Since the pipes must be well pressed together, the required position will be securely fixed. The tuning process is convenient to carry out on large bright bodies, for example, the Moon, and a neighboring house will also do. When assembling, it is very important to ensure that the lens and the eyepiece are parallel and their centers are on the same straight line. Another way to make a telescope with your own hands is to change the aperture size. By varying its diameter, you can achieve the optimal picture. Using optical lenses of 0.6 diopters, which have a focal length of about two meters, you can increase the aperture and make the zoom on our telescope much larger, but it should be understood that the body will also increase.

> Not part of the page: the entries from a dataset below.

-- ==== Sys2Proof/Tests/Slice0.lean ====
section
/-! SUPPORT. The model's own tests. Expected results come from `95_test_vectors.md` (the vector's name is in each comment) or from
the encoding tables; then, for every statement with hypotheses, states and operands that meet them. -/

namespace Sys2Proof.Tests

open Sys2Proof Sys2Proof.Machine

/-! ## Helpers -/

/-- The outcome is a next state that passes. -/
def nextIs (o : Out) (p : State → Bool) : Bool :=
  match o with
  | .next s => p s
  | .fault _ => false
  | .refused _ => false

/-- The outcome is this fault. -/
def faultIs (o : Out) (f : Fault) : Bool :=
  match o with
  | .fault g => decide (g = f)
  | _ => false

/-- The outcome is this refusal. -/
def refusedIs (o : Out) (r : Refusal) : Bool :=
  match o with
  | .refused q => decide (q = r)
  | _ => false

/-- The bytes decode to this instruction, with this rest. -/
def decodesTo (sp : Space) (bs : Bytes) (i : Instr) (rest : Bytes) : Bool :=
  match decode sp bs with
  | .ok (j, r) => decide (j = i) && decide (r = rest)
  | .error _ => false

/-- The bytes are refused for this reason. -/
def refusedAs (sp : Space) (bs : Bytes) (e : DecodeError) : Bool :=
  match decode sp bs with
  | .ok _ => false
  | .error d => decide (d = e)

/-- The device initialised and `IDLE`, the host with nothing to do. -/
def ready : State := { State.reset with dev.inited := true, host.ctl := [] }

/-- The host waiting for an answer. -/
def waiting (t : Task) : State := { ready with host.ctl := [t, .loopTail] }

/-- The device streaming, with the GPIO registers given. -/
def streaming (m : Mode) (pin ifg ie ies : Byte) : State :=
  { ready with dev.str.mode := m, dev.gpio := { pin := pin, ifg := ifg, ie := ie, ies := ies } }

/-- A transmission of 100 bytes before its first refill (vector M1, steps 2 and 3): 32 bytes left in the FIFO. -/
def midTx : State :=
  { streaming .txStreaming 0x01 0x02 0x03 0x03 with
    dev.str.txbuf := List.replicate 100 0x55
    dev.str.txlen := 100
    dev.str.txpos := 63
    radio.rstate := .tx
    radio.synced := true
    radio.sent := 31
    radio.airLen := 100
    radio.txFifo := List.replicate 32 0x55 }

/-- A reception with bytes in the FIFO (vectors M4). -/
def midRx (rxlen : Byte) (fifo : Bytes) (ies : Byte) : State :=
  { streaming .rxStreaming 0x00 0x01 0x03 ies with
    dev.str.rxlen := rxlen
    radio.rstate := .rx
    radio.inPkt := true
    radio.rxFifo := fifo }

/-- The last block in `OUTQ`. -/
def lastOut (s : State) : Bytes := s.dev.outq.getLastD []

/-! ## WellFormed: each check refuses an ill-formed term -/

theorem test_wf_payload_too_long : (Instr.tx (List.replicate 256 0)).wf = false := by decide +kernel
theorem test_wf_payload_longest : (Instr.tx (List.replicate 255 0)).wf = true := by decide +kernel
theorem test_wf_reply_too_long : (Instr.rxAck (List.replicate 256 0)).wf = false := by decide +kernel
theorem test_wf_reserved_named_h2d : (Instr.blockReserved .h2d 0x06 []).wf = false := by decide
theorem test_wf_reserved_ko_h2d : (Instr.blockReserved .h2d 0x07 []).wf = true := by decide
theorem test_wf_reserved_ko_d2h : (Instr.blockReserved .d2h 0x08 []).wf = false := by decide
theorem test_wf_reserved_nine : (Instr.blockReserved .d2h 0x09 []).wf = true := by decide
theorem test_wf_reserved_payload : (Instr.blockReserved .d2h 0x09 (List.replicate 256 0)).wf = false := by decide +kernel
theorem test_wf_unlisted_four : (Instr.kissUnlisted 0 4 none).wf = false := by decide
theorem test_wf_unlisted_fifteen : (Instr.kissUnlisted 0 15 none).wf = false := by decide
theorem test_wf_txstart_empty : (Instr.evTxStart []).wf = false := by decide
theorem test_wf_txstart_long : (Instr.evTxStart (List.replicate 256 0)).wf = false := by decide +kernel
theorem test_wf_strstep_txstart_empty : (Instr.strStep (.txStart [])).wf = false := by decide
theorem test_wf_dispatch_long : (Instr.devDispatch 0x06 (List.replicate 256 0)).wf = false := by decide +kernel
theorem test_wf_data_long : (Instr.composeData .rx (List.replicate 256 0)).wf = false := by decide +kernel

/-! ## Decoding: words written out from R70 to R73, R78 to R81, R83, R86 -/

theorem test_decode_init : decodesTo .command [0x01, 0x02, 0xAA, 0xBB] (.init [0xAA, 0xBB]) [] = true := by decide
theorem test_decode_tx : decodesTo .command [0x02, 0x03, 0x00, 0x41, 0x42] (.tx [0x00, 0x41, 0x42]) [] = true := by decide
theorem test_decode_rx : decodesTo .command [0x03, 0x01, 0x40, 0x05] (.rx [0x40]) [0x05] = true := by decide
theorem test_decode_rx_cancel : decodesTo .command [0x04, 0x00] (.rxCancel []) [] = true := by decide
theorem test_decode_radio_status : decodesTo .command [0x05, 0x00] (.radioStatus []) [] = true := by decide
theorem test_decode_echo_test :
    decodesTo .command [0x06, 0x03, 0x61, 0x62, 0x63] (.echoTest [0x61, 0x62, 0x63]) [] = true := by decide
theorem test_decode_init_echo : decodesTo .reply [0x01, 0x00] (.initEcho []) [] = true := by decide
theorem test_decode_tx_ack :
    decodesTo .reply [0x02, 0x09, 0x00, 0x01, 0x01, 0x00, 0x00, 0x00, 0x01, 0x01, 0x01]
      (.txAck [0x00, 0x01, 0x01, 0x00, 0x00, 0x00, 0x01, 0x01, 0x01]) [] = true := by decide
theorem test_decode_rx_ack :
    decodesTo .reply [0x03, 0x05, 0x00, 0x41, 0x42, 0xB0, 0x80] (.rxAck [0x00, 0x41, 0x42, 0xB0, 0x80]) [] = true := by decide
theorem test_decode_rx_cancel_echo : decodesTo .reply [0x04, 0x00] (.rxCancelEcho []) [] = true := by decide
theorem test_decode_radio_status_reply :
    decodesTo .reply [0x05, 0x02, 0x0D, 0x1F] (.radioStatusReply [0x0D, 0x1F]) [] = true := by decide
theorem test_decode_echo_test_reply : decodesTo .reply [0x06, 0x01, 0x61] (.echoTestReply [0x61]) [] = true := by decide
theorem test_decode_tx_ko : decodesTo .reply [0x07, 0x01, 0x01] (.txKo [0x01]) [] = true := by decide
theorem test_decode_rx_ko : decodesTo .reply [0x08, 0x01, 0x03] (.rxKo [0x03]) [] = true := by decide
theorem test_decode_reserved_h2d : decodesTo .command [0x07, 0x00] (.blockReserved .h2d 0x07 []) [] = true := by decide
theorem test_decode_reserved_d2h : decodesTo .reply [0x09, 0x01, 0x77] (.blockReserved .d2h 0x09 [0x77]) [] = true := by decide
theorem test_decode_truncated : refusedAs .command [0x03, 0x02, 0x40] .truncated = true := by decide
theorem test_decode_status :
    (decodesTo .status [0x00] .stOk [] && decodesTo .status [0x01] .stTxUnderflow [] &&
     decodesTo .status [0x02] .stTxNotEmpty [] && decodesTo .status [0x03] .stRxOverflow [] &&
     refusedAs .status [0x04] .reservedStatus) = true := by decide
theorem test_decode_special :
    (decodesTo .special [0xC0] .fend [] && decodesTo .special [0xDB] .fesc [] && decodesTo .special [0xDC] .tfend [] &&
     decodesTo .special [0xDD] .tfesc [] && refusedAs .special [0x41] .notSpecial) = true := by decide
theorem test_decode_kiss_data : decodesTo .kiss [0xC0, 0x10, 0x41, 0xC0] (.kissData 1 [0x41]) [0xC0] = true := by decide
theorem test_decode_kiss_data_escaped :
    decodesTo .kiss [0xC0, 0xDB, 0xDC, 0x41, 0xC0] (.kissData 12 [0x41]) [0xC0] = true := by decide
theorem test_decode_kiss_txdelay : decodesTo .kiss [0xC0, 0x21, 0x19, 0xC0] (.kissTxdelay 2 (some 0x19)) [0xC0] = true := by decide
theorem test_decode_kiss_persist : decodesTo .kiss [0xC0, 0x02, 0x40, 0xC0] (.kissPersist 0 (some 0x40)) [0xC0] = true := by decide
theorem test_decode_kiss_slottime : decodesTo .kiss [0xC0, 0x03, 0x0A, 0xC0] (.kissSlottime 0 (some 0x0A)) [0xC0] = true := by decide
theorem test_decode_kiss_txtail : decodesTo .kiss [0xC0, 0x04, 0xC0] (.kissTxtail 0 none) [0xC0] = true := by decide
theorem test_decode_kiss_abort : decodesTo .kiss [0xC0, 0xFF, 0xC0] (.kissAbort 15 none) [0xC0] = true := by decide
theorem test_decode_kiss_unlisted :
    decodesTo .kiss [0xC0, 0x05, 0x01, 0xC0] (.kissUnlisted 0 5 (some 0x01)) [0xC0] = true := by decide
theorem test_decode_kiss_empty : refusedAs .kiss [0xC0, 0x41] .noFrame = true := by decide
/-- One-byte rows of the opcode table, as `decodeTableWord` reads them (log entry 5). -/
theorem test_table_words :
    decodeTableWord 8 0x01 = some (.init []) ∧ decodeTableWord 8 0x08 = some (.rxKo []) ∧
    decodeTableWord 8 0x0F = some (.kissAbort 0 (some 0)) ∧ decodeTableWord 8 0x00 = some .stOk ∧
    decodeTableWord 8 0xDC = some .tfend := by decide
/-- The next step runs the word placed: RX_CANCEL from reset. -/
theorem test_fetch_rx_cancel :
    nextIs (step (State.reset.withFetchWord 8 0x04)) (fun t => decide (t.dev.outq = [[0x04, 0x00]])) = true := by decide
/-- The next step runs the word placed: KISS_TXDELAY with the value 0 from reset. -/
theorem test_fetch_kiss_abort :
    nextIs (step (State.reset.withFetchWord 8 0x0F)) (fun t => t.host.sch.halt) = true := by decide

/-! ## Command blocks (vectors T4, M2, M6) -/

/-- T4 a. -/
theorem test_init :
    nextIs (exec (.init [0xAA, 0xBB]) State.reset) (fun t =>
      decide (t.dev.outq = [[0x01, 0x00]]) && t.dev.inited && decide (t.dev.parms = [0xAA, 0xBB])) = true := by decide
/-- T4 b. -/
theorem test_init_wrong_length :
    nextIs (exec (.init [1, 2, 3]) State.reset) (fun t => decide (t = State.reset)) = true := by decide
/-- M2, first row. -/
theorem test_tx :
    nextIs (exec (.tx [0x00, 0x41, 0x42]) ready) (fun t =>
      decide (t.dev.str.mode = .txStreaming) && decide (t.radio.txFifo = [0x00, 0x41, 0x42]) &&
      decide (t.dev.str.txpos = 3) && decide (t.dev.gpio.ie = 0x01) && decide (t.dev.gpio.ies = 0x00) &&
      decide (t.radio.airLen = 3)) = true := by decide
/-- T4 r. -/
theorem test_tx_empty : nextIs (exec (.tx []) ready) (fun t => decide (t = ready)) = true := by decide
/-- T4 j. -/
theorem test_rx :
    nextIs (exec (.rx [0x40]) ready) (fun t =>
      decide (t.dev.str.mode = .rxStreaming) && decide (t.dev.str.rxlen = 0x40) && decide (t.dev.gpio.ie = 0x03) &&
      decide (t.dev.gpio.ies = 0x00) && decide (t.radio.rstate = .rx) && decide (t.dev.outq = [])) = true := by decide
/-- T4 q. -/
theorem test_rx_two_bytes : nextIs (exec (.rx [0x40, 0x40]) ready) (fun t => decide (t = ready)) = true := by decide
/-- T4 e. -/
theorem test_rx_cancel :
    nextIs (exec (.rxCancel []) State.reset) (fun t => decide (t.dev.outq = [[0x04, 0x00]]) && decide (t.dev.str.mode = .idle)) =
      true := by decide
/-- M6, third row: both lines high and selecting their falling edge. -/
theorem test_rx_cancel_sets_flags_again :
    nextIs (exec (.rxCancel []) (streaming .txStreaming 0x03 0x00 0x03 0x03)) (fun t =>
      decide (t.dev.gpio = { pin := 0x00, ifg := 0x03, ie := 0x00, ies := 0x03 }) && decide (t.dev.str.mode = .idle)) =
      true := by decide
/-- T4 f. -/
theorem test_radio_status :
    nextIs (exec (.radioStatus []) State.reset) (fun t =>
      decide ((lastOut t).take 2 = [0x05, 0x02]) && decide ((lastOut t).length = 4)) = true := by decide
/-- T4 g. -/
theorem test_echo_test :
    nextIs (exec (.echoTest [0x61, 0x62, 0x63]) State.reset) (fun t =>
      decide (t.dev.outq = [[0x06, 0x03, 0x61, 0x62, 0x63]])) = true := by decide
/-- T4 i. -/
theorem test_reserved_h2d :
    nextIs (exec (.blockReserved .h2d 0x07 []) State.reset) (fun t => decide (t = State.reset)) = true := by decide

Beware of the Sun! By the standards of the Universe, our Sun is far from the brightest star. However, for us it is a very important source of life. Naturally, having a telescope at their disposal, many will want to take a closer look at it. But you need to know that it is very dangerous. After all, sunlight, passing through the optical systems we have built, can be focused to such an extent that it will be able to burn through even thick paper. What can we say about the delicate retina of our eyes. Therefore, it is very important to remember important rule: you can’t look at the Sun with zooming devices, especially with a home telescope, without special protective equipment.

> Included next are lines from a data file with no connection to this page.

-- ==== Sys2Proof/WellFormed.lean ====
section
/-! DEFINITION. The well-formed commands: the checks the types of Syntax.lean do not already make. -/

namespace Sys2Proof

/-- A number lies in `1` to `n`. -/
def numbered (n k : Nat) : Bool := decide (1 ≤ k ∧ k ≤ n)

/-- A command is well-formed. An event of a channel, bed, machine or cannon names one that exists (R1, R36, R92, R137);
a complete reply has the bytes of its command's reply (R139); a CAN frame has at most 8 data bytes (R188); a byte read
back lies in the 8 KiB of the EEPROM (R201). -/
def Instr.wellFormed : Instr → Bool
  | .powerOnReset => true
  | .externalReset => true
  | .load _ => true
  | .anemometerPulse _ => true
  | .endOfSecond _ _ => true
  | .dustPulse channel => numbered 8 channel
  | .windowEnd channel _ => numbered 8 channel
  | .forecastSlot _ _ _ _ _ => true
  | .weatherNow _ _ _ _ => true
  | .evaluation => true
  | .settleTimerExpiry bed => numbered 32 bed
  | .waterGrant _ _ _ => true
  | .waterWithdraw _ _ _ => true
  | .waterQuality _ _ => true
  | .pumpState _ _ _ => true
  | .usagePeriodExpiry => true
  | .waterQuery _ _ => true
  | .zoneClaim _ _ _ _ _ => true
  | .zoneRelease _ _ _ => true
  | .claimExpiry machine => numbered 15 machine
  | .moistureHoldSet _ _ _ _ => true
  | .moistureHoldClear _ _ _ => true
  | .manualSpray _ _ _ _ => true
  | .cancelSpray _ _ => true
  | .orderExpiry bed => numbered 32 bed
  | .dispatchAttempt => true
  | .transactionBegin => true
  | .requestSent => true
  | .ping reply => decide (9 ≤ reply.length)
  | .start reply => decide (6 ≤ reply.length)
  | .poll reply => decide (9 ≤ reply.length)
  | .trim reply => decide (9 ≤ reply.length)
  | .stop reply => decide (9 ≤ reply.length)
  | .test reply => decide (6 ≤ reply.length)
  | .allStop => true
  | .noReply => true
  | .shortReply => true
  | .pollDue cannon => numbered 24 cannon
  | .pingDue cannon => numbered 24 cannon
  | .lineFault => true
  | .lineFaultEndOfStarts => true
  | .lineReturn => true
  | .cannonRestore _ _ => true
  | .testSpray _ _ => true
  | .cannonQuery _ _ _ => true
  | .bedQuery _ _ _ => true
  | .recordRead _ => true
  | .readTimerExpiry => true
  | .allHold _ => true
  | .holdRelease _ => true
  | .maintEnter _ => true
  | .drainDeadline => true
  | .maintExit _ => true
  | .flagClear _ _ => true
  | .statusQuery _ _ => true
  | .yardSecond => true
  | .timeSet _ _ _ => true
  | .requestArrival _ data => decide (data.length ≤ 8)
  | .frameSent => true
  | .busOff => true
  | .busRecovered => true
  | .settingWrite _ _ _ _ => true
  | .settingRead _ _ _ => true
  | .settingCommit _ => true
  | .pageWriteDone => true
  | .pageFailure => true
  | .readBack differ => differ.all (fun d => decide (d.1 < 8192))

end Sys2Proof
end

First of all, you need to purchase a lens and an eyepiece. As a lens, you can use two glasses for glasses (menisci) of +0.5 diopters, placing them with their convex sides one outward and the other inward at a distance of 30 mm from one another. Between them, put a diaphragm with a hole with a diameter of about 30 mm. This is the last resort. But it is better to use a long-focal biconvex lens.

For an eyepiece, you can take an ordinary magnifying glass (loupe) 5-10 times with a small diameter of about 30 mm. As an option, there may also be an eyepiece from a microscope. Such a telescope will give a magnification of 20-40 times.

For the case, you can take thick paper or pick up metal or plastic tubes (there should be two of them). A short tube (about 20 cm, ocular assembly) is inserted into a long one (about 1m, main). The inner diameter of the main tube should be equal to the diameter of the spectacle lens.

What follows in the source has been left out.